CIELO stands for Crystals In Ethyl-acetate Leisurely OTC (Over The Counter).


In this TEK, aqueous cactus paste is broken down with microwave radiation, basified with lime, made clumpy with CaCl2, and extracted with ethyl acetate. The extract is salted with citric acid to precipitate mescaline citrate crystals directly in the solvent.

Materials

  • Quart jars with LDPE or PP plastic lids (e.g. below)
  • Food scale
  • 300g water
  • 100g powdered dry cacti
  • Microwave
  • 25g Ca(OH)2 (lime)
  • 25g anhydrous CaCl2
  • ~ 1000g ethyl acetate ("MEK substitute")
  • pH paper
  • Citric acid
  • Filter (optional)
  • Shallow baking dish
  • Scraping tool (e.g. razor blade)


Plastics.png

Safety

Review ethyl acetate's safety information[1] and check the manufacture's MSDS to verify you have pure ethyl acetate.
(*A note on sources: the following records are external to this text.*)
/-- A started command that is still reading the Pantry: its descriptors, scalar counters, vector registers and steps as
they stood in its start gc (R291, R316), its operand class, a duration or group number, gc per group, the lines read so
far, and the row reductions so far. -/
structure Run where
  id    : Nat
  cmd   : QCmd
  start : Nat
  descs : List (BitVec 256)
  scs   : Vector (BitVec 64) 16
  regs  : SMap 32
  steps : List (BitVec 64)
  cls   : OpClass
  e     : Nat
  p     : Nat
  got   : List Got
  acc   : List (Option (BitVec 32))
  deriving DecidableEq, Repr, Inhabited

/-- An effect that a started command has at a later schedule cycle. -/
inductive Eff
  | vreg (reg : Nat) (mask : BitVec 256) (vals : List (BitVec 32))
  | vmask (vm : Nat) (mask bits : BitVec 256)
  | hatch (slot row col : Nat) (vals : List (BitVec 32))
  | hatchVec (slot row : Nat) (mask : BitVec 256) (vals : List (BitVec 32))
  | hatchFree (slot : Nat)
  | pan (line : Nat) (mask : LineMask) (data : Bytes) (poison : BitVec 32)
  | corridor (line : Nat) (mask : LineMask) (data : Bytes) (poison : BitVec 32)
  | complete (unit opcode : Nat) (skip : Bool)
  | toCorridor (word : BitVec 128) (dst : RoomId) (line : Nat) (mask : LineMask) (data : Bytes) (poison : BitVec 32)
  | mirrorFeed (entry : MirrorLogEntry) (bytes : Bytes)
  | sendMsg (chan : Nat) (d : Dep)
  | pown (banks : BitVec 12) (own : Bool)
  | ptag (line n tag : Nat)
  | halt (ctx : Nat)
  | grab (id line : Nat) (lost : Bool)
  | mmEntry (id : Nat) (c : QCmd)
  | mmRow (id row : Nat)
  | mxFill (id : Nat)
  | vldEnd (id : Nat)
  | chainGroup (id group : Nat)
  | copyLine (id j : Nat)
  | drainSlot (c : QCmd) (slot : Nat)
  | mxBegin (bufs : List (Nat × MxBuf)) (ready : Nat)
  | depart (d : Dep)
  | oinc (latch : Nat) (gen : BitVec 8) (inc : BitVec 16)
  | localMsg (mslot : Nat) (d : Dep)
  | linc (latch : Nat) (gen : BitVec 8) (inc : BitVec 16) (src : BitVec 64)
  | credits (mslot units : Nat)
  | outLost (output : Nat) (other : BitVec 16)
  deriving DecidableEq, Repr, Inhabited

/-- A pending effect: the schedule cycle from which it shows, the start gc and the words of its command. -/
structure Pend where
  due   : Nat
  start : Nat
  word  : BitVec 128
  eff   : Eff
  deriving DecidableEq, Repr, Inhabited

/-- What a watch does three periods after it ends (R532, R533). -/
structure WatchEnd where
  due     : Nat
  pd      : Nat
  val     : Bool
  wlen    : Bool
  wline   : Nat
  word    : BitVec 64
  poison  : Bool
  bits    : BitVec 2
  tag     : BitVec 16
  deriving DecidableEq, Repr, Inhabited

/-- Trace capture (R772 to R775, R779): the control fields, a write waiting for the boundary, the records oldest first,
the records still to capture after a trigger, and the records of the present gc, each with its place (16 times its event plus
its unit) and whether the filters want it. -/
structure Trace where
  ctl     : BitVec 64
  pending : Option (BitVec 64)
  recs    : List (BitVec 256)
  wrapped : Bool
  stopped : Bool
  lost    : BitVec 32
  after   : Option Nat
  cur     : List (Nat × Bool × BitVec 256)
  deriving DecidableEq, Repr, Inhabited

/-- The mirror window of the Room (R761) and its log (R766), each entry with its schedule tick and window. -/
structure MirrorRoom where
  win   : Nat
  lines : BitVec 12
  crc   : BitVec 64
  log   : List (BitVec 64 × Nat × MirrorLogEntry)
  deriving DecidableEq, Repr, Inhabited

/-- A Room. `queues` are those of the units 1 to 6 (R312, entry 0 unused); `panFree` and `latFree` the advancing gc and
`dwFree` the period of the Wing clock from which those lanes are free; `fmt` is ROOM_FMT_STATUS (R189); `ptabSel` and `ctabSel` the slot selectors of R192 and
R301; `frzIn` says that it has held a condition in the present freeze; `stopped` that a STOP took effect in the Room (R806); `runs` the started commands that still read; `w1c` ROOM_W1C_RACE (R753). -/
structure Room where
  on      : Bool
  seq     : Seq
  prog    : Prog
  queues  : Vector (List QCmd) 7
  panFree : Nat
  dwFree  : Nat
  latFree : Nat
  mx      : Mx
  hatch   : Hatch
  vec     : Vec
  fmt     : BitVec 64
  pan     : Pan
  dw      : Dw
  latch   : Latch
  comm    : Comm
  out     : Out
  pend    : List Pend
  runs    : List Run
  nextRun : Nat
  wends   : List WatchEnd
  frz     : List Frz
  frzIn   : Bool
  probeAt : Nat
  stopped : Bool
  trace   : Trace
  mirror  : MirrorRoom
  ptabSel : BitVec 6
  ctabSel : BitVec 5
  w1c     : BitVec 64
  deriving DecidableEq, Repr, Inhabited

/-! ## Reset values -/

def Seq.reset : Seq :=
  { segment := 0, ended := false, structStop := false, issuing := false, pb := 1, pbVis := 1,
    sc := Vector.replicate 16 0, scVis := Vector.replicate 16 0, bptr := 0, bidx := 0, offNow := 0, fresh := true,
    loops := [], lastIssue := 0, now := [], next := 0, qdVis := Vector.replicate 7 0, seqFault := 0, outFault := 0,
    freezeGc := 0, doneAt := 0, doneTag := 0 }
Each adult individual needs to find and review any other relevant safety information throughly and make their own personal decision on proceeding.

Process

Paste

Mix water and cactus powder in a a quart jar. Microwave in short bursts, interrupting the irradiation so the paste does not swell over the rim. This can get to be only a few seconds, so patience is required. Stir frequently and keep track of evaporation with a food scale. Paste color will change from green to tan. Once ~55g of water evaporate microwaving is complete.


Mix in lime until homogeneous and then mix in CaCl2 until paste breaks up into spongy clumps.


With a little practice this step can be done in under an hour, but it does require some elbow grease. See image below from initial green water paste and final clumpy tan paste.


Screenshot 20210310-053131.png

Pull

Add ~ 200g of ethyl acetate to the paste making the jar ~3/4 full and seal with proper lid. Extract for at least 20 minutes regularly shaking every once in a while. Allow to rest and settle for at least 15 minutes and decant to a second jar.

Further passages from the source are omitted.